**Work task**
Repeat exactly the lines below that lie between the line with "unfold State.takeUnitStatus" and the line with "theorem withStatus_units (s", counting both of those lines as part of the answer.

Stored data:
-- ==== Sys2Proof/Proofs/FanStatus.lean ====
section
/-! A UNIT_STATUS at its unit (R84, R123, R124): the fan proof it sets, and the records that a RUNNING takes to PROVE. -/

namespace Sys2Proof.Machine

variable {s t : State} {f : RxFrame} {i j : Slot} {u : UnitNo} {fan : FanProof}

/-! ### A fan that is proved (R84) -/

/-- A record that a RUNNING of its unit proves. -/
abbrev Coil.Proves (c : Coil) (u : UnitNo) : Prop := c.lifecycle = .armed ∧ c.unit = u ∧ c.stage = .recovery .fanRestart

theorem enterProve_notice (s : State) (i : Slot) : s.NoticeSet (s.enterProve i) i := by
  unfold State.enterProve
  exact setNotice_noticeSet_of rfl

theorem enterProve_slotKept (h : j ≠ i) : s.SlotKept (s.enterProve i) j :=
  (setCoil_slotKept _ h).trans (setNotice_slotKept h)

/-- The notice flags after a RUNNING: set for the records that it proves, and as they were for the others (R84, R171). -/
theorem fansProved_notices (s : State) (u : UnitNo) (j : Slot) :
    (s.coils[j].Proves u → s.NoticeSet (s.fansProved u) j) ∧ (¬ s.coils[j].Proves u → s.NoticeKept (s.fansProved u) j) := by
  obtain ⟨t, -, hbefore, hafter⟩ := forSlots_slot (s := s) (P := fun _ _ => True) (R := fun s t => s.SlotKept t j)
    (f := fun i s => if s.coils[i].Proves u then s.enterProve i else s) j (fun t => .refl t j) .trans
    (fun _ _ _ => trivial)
    (fun i t hj _ => by
      split_ifs
      · exact enterProve_slotKept hj
      · exact .refl t j)
    trivial
  rw [hbefore.coil] at hafter
  refine ⟨fun h => ?_, fun h => ?_⟩
  · rw [if_pos h] at hafter
    exact noticeSet_slotKept (hbefore.noticeSet (enterProve_notice t j)) hafter
  · rw [if_neg h] at hafter
    exact (hbefore.trans hafter).kept

/-- A RUNNING leaves the units, the demand entries and the store as they were. -/
theorem fansProved_keeps (s : State) (u : UnitNo) : (s.fansProved u).units = s.units
    ∧ (s.fansProved u).demands = s.demands ∧ (s.fansProved u).storeQueue = s.storeQueue ∧ (s.fansProved u).writing = s.writing :=
  forSlots_keeps_prop
    (P := fun t => t.units = s.units ∧ t.demands = s.demands ∧ t.storeQueue = s.storeQueue ∧ t.writing = s.writing)
    (fun i t ht => by
      split_ifs
      · exact ht
      · exact ht)
    s ⟨rfl, rfl, rfl, rfl⟩

/-! ### The frame (R123, R124) -/

theorem reportedFanOf_reported {n : Nat} (h : n = 1 ∧ fan = .running ∨ n = 2 ∧ fan = .stopped) : reportedFanOf n = some fan := by
  rcases h with ⟨rfl, rfl⟩ | ⟨rfl, rfl⟩ <;> rfl

/-- A UNIT_STATUS from the unit's controller is taken for the unit. -/
theorem takeUnitStatus_takes (hlen : f.payload.length = 2) (hu : byteAt f.payload 0 = u.val)
    (hfan : reportedFanOf (byteAt f.payload 1) = some fan) (hc : s.units[u].controller = some f.sender) :
    s.takeUnitStatus f = s.takeStatus u fan := by
  unfold State.takeUnitStatus
  rw [hu, unitOf_val, hfan]
  exact (if_neg (not_not.2 hlen)).trans (if_pos hc)

/-- The unit with a fan proof taken, and its status timer at 30 s. -/
def State.withStatus (s : State) (u : UnitNo) (fan : FanProof) : State :=
  s.setUnit u { s.units[u] with fan := fan, statusTimer := some (s.now + 30000) }

theorem takeStatus_eq (s : State) (u : UnitNo) (fan : FanProof) : s.takeStatus u fan =
    (if fan = .running then (s.withStatus u fan).fansProved u else s.withStatus u fan).endEvent := rfl

theorem withStatus_units (s : State) (u v : UnitNo) (fan : FanProof) : (s.withStatus u fan).units[v] =
    if v = u then { s.units[u] with fan := fan, statusTimer := some (s.now + 30000) } else s.units[v] := tablePut_get _ _ _ _

/-- What a fan proof leaves of the records and their notices: a RUNNING proves those of the unit in FAN_RESTART, and the rest stay. -/
theorem takeStatus_slot (s : State) (u : UnitNo) (fan : FanProof) (j : Slot) :
    (fan = .running ∧ s.coils[j].Proves u →
      (s.takeStatus u fan).coils[j] =
          { s.coils[j] with stage := .recovery .prove, holdTimer := some (s.now + s.coils[j].holdTime) }
        ∧ s.NoticeSet (s.takeStatus u fan) j)
    ∧ (¬ (fan = .running ∧ s.coils[j].Proves u) →
      (s.takeStatus u fan).coils[j] = s.coils[j] ∧ s.NoticeKept (s.takeStatus u fan) j) := by
  let x : State := s.withStatus u fan
  rw [takeStatus_eq, endEvent_coils]
  by_cases hrun : fan = .running
  · rw [if_pos hrun, fansProved_coils]
    refine ⟨fun h => ⟨if_pos h.2, ?_⟩, fun h => ⟨if_neg fun hp => h ⟨hrun, hp⟩, ?_⟩⟩
    · exact noticeSet_slotKept ((fansProved_notices x u j).1 h.2) endEvent_slotKept
    · have hkept : x.NoticeKept (x.fansProved u) j := (fansProved_notices x u j).2 fun hp => h ⟨hrun, hp⟩
      exact noticeKept_slotKept hkept endEvent_slotKept
  · rw [if_neg hrun]
    exact ⟨fun h => absurd h.1 hrun, fun _ => ⟨rfl, (endEvent_slotKept (s := x)).kept⟩⟩

/-- What a fan proof leaves of the units, the demand entries and the store: the unit takes it, and all else stays. -/
theorem takeStatus_keeps (s : State) (u : UnitNo) (fan : FanProof) : (s.takeStatus u fan).units = (s.withStatus u fan).units
    ∧ (s.takeStatus u fan).demands = s.demands ∧ (s.takeStatus u fan).storeQueue = s.storeQueue
    ∧ (s.takeStatus u fan).writing = s.writing ∧ (s.takeStatus u fan).apart = s.apart := by
  rw [takeStatus_eq, endEvent_units, endEvent_demands, endEvent_storeQueue, endEvent_writing, endEvent_apart]
  split_ifs
  · obtain ⟨hunits, hdemands, hqueue, hwriting⟩ := fansProved_keeps (s.withStatus u fan) u
    exact ⟨hunits, hdemands, hqueue, hwriting, fansProved_apart _ u⟩
  · exact ⟨rfl, rfl, rfl, rfl, rfl⟩

/-- Settles O12: the unit takes the fan proof, and a RUNNING takes its records in FAN_RESTART to PROVE. -/
theorem unitStatusSetsTheFanProof : Obligations.UnitStatusSetsTheFanProof := by
  intro s f rest u fan ht hcode hlen hu hfan hc
  let x : State := { s with rx := rest }
  have hexec : exec .unitStatus s = .next (x.takeStatus u fan) := (exec_unitStatus_takes ht hcode).trans
    (congrArg Host.Outcome.next (takeUnitStatus_takes (s := x) hlen hu (reportedFanOf_reported hfan) hc))
  obtain ⟨hunits, hdemands, hqueue, hwriting, hapart⟩ := takeStatus_keeps x u fan
  refine ⟨_, hexec, ?_, fun v hv => ?_, fun j => ?_, hapart, hdemands, hqueue, hwriting⟩
  · rw [hunits, withStatus_units, if_pos rfl]
  · rw [hunits, withStatus_units, if_neg hv]
  · obtain ⟨hproved, hstays⟩ := takeStatus_slot x u fan j
    dsimp only
    split_ifs with hp
    · exact hproved hp
    · exact hstays hp

end Sys2Proof.Machine
end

**Response to the exercise**
  unfold State.takeUnitStatus
  rw [hu, unitOf_val, hfan]
  exact (if_neg (not_not.2 hlen)).trans (if_pos hc)

/-- The unit with a fan proof taken, and its status timer at 30 s. -/
def State.withStatus (s : State) (u : UnitNo) (fan : FanProof) : State :=
  s.setUnit u { s.units[u] with fan := fan, statusTimer := some (s.now + 30000) }

theorem takeStatus_eq (s : State) (u : UnitNo) (fan : FanProof) : s.takeStatus u fan =
    (if fan = .running then (s.withStatus u fan).fansProved u else s.withStatus u fan).endEvent := rfl

theorem withStatus_units (s : State) (u v : UnitNo) (fan : FanProof) : (s.withStatus u fan).units[v] =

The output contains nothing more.